Trois raisons pour lesquelles les sanctions de l’UE contre la Biélorussie auront peu d’effet

Samedi, le dictateur biélorusse Alexandre Loukachenko a forcé un avion de la compagnie Ryanair, qui voyageait entre Athènes et Vilnius, à atterrir à Minsk. À bord de l’avion se trouvait un journaliste biélorusse (qualifié d’ennemi du peuple par certaines personnes au pouvoir), qui fait obstruction au dictateur depuis un certain temps.

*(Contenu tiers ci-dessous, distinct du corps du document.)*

/-- What a computation may offer (R84 to R89). A slot is eligible for a pick when it is OCCUPIED with the line's article,
its age within the sale limit, on a carrier without MISMATCH for a SET line, and for a store when it is EMPTY in a row of a
class large enough; in both cases when no contest record of this station holds it. A pick takes the oldest first, equal
weeks by slot number: for LOOSE as many as remain and fit, for SET all of the remainder from the first head whose window
holds enough members, or none. A store takes the least waste first, then the nearest, then by slot number, if the receiving
list has room. -/
def Obligations.OffersFollowTheirOrder : Prop :=
  ∀ s : State, s.setupOk = true →
    let v := s.values
    let isHeld (n : Nat) : Prop := ∃ c ∈ s.contests.records, n ∈ c.slots
    let space := 22 - (s.planner.queue.filter fun t => t.work.ordinary).length -
      (s.contests.records.map Contest.quantity).sum
    (∀ (l : OrderLine) (n : Nat), s.pickFit l n = true ↔
        (s.recordAt n).state = .occupied ∧
          (∃ d, (s.recordAt n).stock = some d ∧ d.article = l.article ∧ s.control.week - d.dotWeek ≤ v.saleLimit) ∧
          (l.mode = .set → s.markOf (v.carrierOf n) ≠ .mismatch)) ∧
      (∀ size n, s.storeFit size n = true ↔
        (s.recordAt n).state = .empty ∧ size ≤ v.rowClass.toList.getD (n % (v.rows * v.columns) / v.columns) 0) ∧
      (∀ l : OrderLine,
        let picks := s.pickEligible l
        let r := l.quantity - l.claimed
        let group (i : Nat) : List Nat :=
          (picks.drop i).filter fun n => decide (s.dotAt n ≤ s.dotAt (picks.getD i 0) + v.window)
        (∀ n, n ∈ picks ↔ n < v.slots ∧ s.pickFit l n = true ∧ ¬isHeld n) ∧
          (picks.Pairwise fun a b => s.dotAt a < s.dotAt b ∨ (s.dotAt a = s.dotAt b ∧ a < b)) ∧
          (l.mode = .loose → s.pickOffer l = picks.take (min r space)) ∧
          (l.mode = .set → r = 0 ∨ space < r → s.pickOffer l = []) ∧
          (∀ i, l.mode = .set → 1 ≤ r → r ≤ space → i < picks.length → r ≤ (group i).length →
            (∀ j, j < i → (group j).length < r) → s.pickOffer l = (group i).take r) ∧
          (l.mode = .set → (∀ i, i < picks.length → (group i).length < r) → s.pickOffer l = [])) ∧
      (∀ o : Offer,
        let stores := s.storeEligible o.stock.size
        let waste (n : Nat) : Nat := v.rowClassOf n - o.stock.size
        let far (n : Nat) : Nat := s.planningDistance n
        (∀ n, n ∈ stores ↔ n < v.slots ∧ s.storeFit o.stock.size n = true ∧ ¬isHeld n) ∧
          (stores.Pairwise fun a b => waste a < waste b ∨
            (waste a = waste b ∧ (far a < far b ∨ (far a = far b ∧ a < b)))) ∧
          s.storeOffer o =
            (if (∃ x ∈ s.face.receiving, x.inboundId = o.inboundId) ∨ s.face.receiving.length < 4
             then stores.take (min (o.quantity - o.claimed) space) else []))

/-- A bid result makes a record, in WINDOW or, once the window is over, in DECIDING, and queues its BID; no bid and a
refused BID leave no record (R95, R102, R162). The rounds of the opening frame that wait are then considered one after the
other, each as the earlier ones have left the conditions of R101 (R82): the first that is bid in begins its computation, and
where none is, no computation is in progress. That they wait with the frame in hand is log 7's, that the whole snapshot is
read as a computation begins log 30's. -/
def Obligations.ResultMakesARecord : Prop :=
  ∀ (s : State) (c : Computation), s.isRunning = true → s.contests.computing = some c →
    ∃ t, exec .computationResult s = .next t ∧ t.kept = s.kept ∧
      s.takeResult.relocateAll.considers t s.contests.considering ∧
      (c.result = none → t.contests.records = s.contests.records) ∧
      (s.txRoom = false → t.contests.records = s.contests.records) ∧
      (∀ b, c.result = some b → s.txRoom = true →
        ∃ r, t.contests.records = s.contests.records ++ [r] ∧ r.ref = c.opening.ref ∧ r.round = c.opening.round ∧
          r.openedAt = c.opening.openedAt ∧ r.bid = b.bid ∧ r.quantity = b.quantity ∧ r.slots = b.slots ∧
          r.lowest = none ∧ r.ownHeard = false ∧ r.secondChance = false ∧ r.chancePassed = false ∧ r.bidFrame = some .queued ∧
          r.claimFrame = none ∧
          (s.values.bidWindow ≤ elapsedMs s.timer c.opening.openedAt → r.state = .deciding) ∧
          (elapsedMs s.timer c.opening.openedAt < s.values.bidWindow → r.state = .window) ∧
          (∀ id o, c.opening.ref = .store id → s.contests.offers.find? (fun x => decide (x.inboundId = id)) = some o →
            r.offered = some o.stock) ∧
          s.port.tx ++ [{ frame := bidFrameOf s.own r, state := .queued, retries := 0 }] <+: t.port.tx ∧
          (bidFrameOf s.own r).key = makeKey 3 b.bid s.own)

L’UE demande désormais aux compagnies aériennes d’éviter l’espace aérien au-dessus de la Biélorussie. Une recommandation qui permet désormais de situer le pays sur une carte. Les dirigeants européens veulent également interdire à la compagnie aérienne publique biélorusse Belavia Airlines d’atterrir dans l’UE. Un plan visant à renforcer davantage les sanctions, imposées après que M. Loukachenko a écrasé les manifestations antigouvernementales l’année dernière, sera ensuite proposé au début du mois de juin.

Toutefois, les sanctions occidentales auront un impact limité sur Loukachenko et ses acolytes.

Pour 3 raisons, que voici:

  1. Une grande partie de l’énergie nécessaire pour empêcher l’UE (lire: l’Allemagne et l’Europe de l’Est) de manquer d’électricité provient de Russie. Si l’UE ne veut pas trop brusquer Poutine, une grande partie du pétrole et du gaz importés passe aussi par des pipelines qui traversent… le Belarus.
  2. L’économie biélorusse est petite, primitive, mais résistante aux sanctions. La principale exportation du pays est l’engrais, un produit que M. Loukachenko peut facilement vendre à d’autres pays pour compenser une éventuelle interdiction de l’UE.
  3. Les investissements directs étrangers en Biélorussie représentent à peine 2% du PIB. Ainsi, toute restriction commerciale résultant des sanctions européennes aurait peu d’effet.

Pourtant, ce que l’Occident va décider sera surveillé de près par une série de pays qui aiment aussi poursuivre leurs ennemis nationaux à l’étranger. Pensez à des acteurs comme la Chine, l’Iran, la Russie, l’Arabie saoudite, la Corée du Nord, mais aussi la Turquie. Un phénomène que le groupe de réflexion américain pro-démocratie Freedom House appelle répression transnationale.

Si l’Occident ne réagit pas de manière décisive, le message de Loukachenko et de ses collègues autocrates aux opposants à leurs régimes respectifs sera clair: vous n’êtes plus en sécurité nulle part dans le monde, pas même dans un avion de ligne volant à 10 km au-dessus du sol d’une démocratie à l’autre.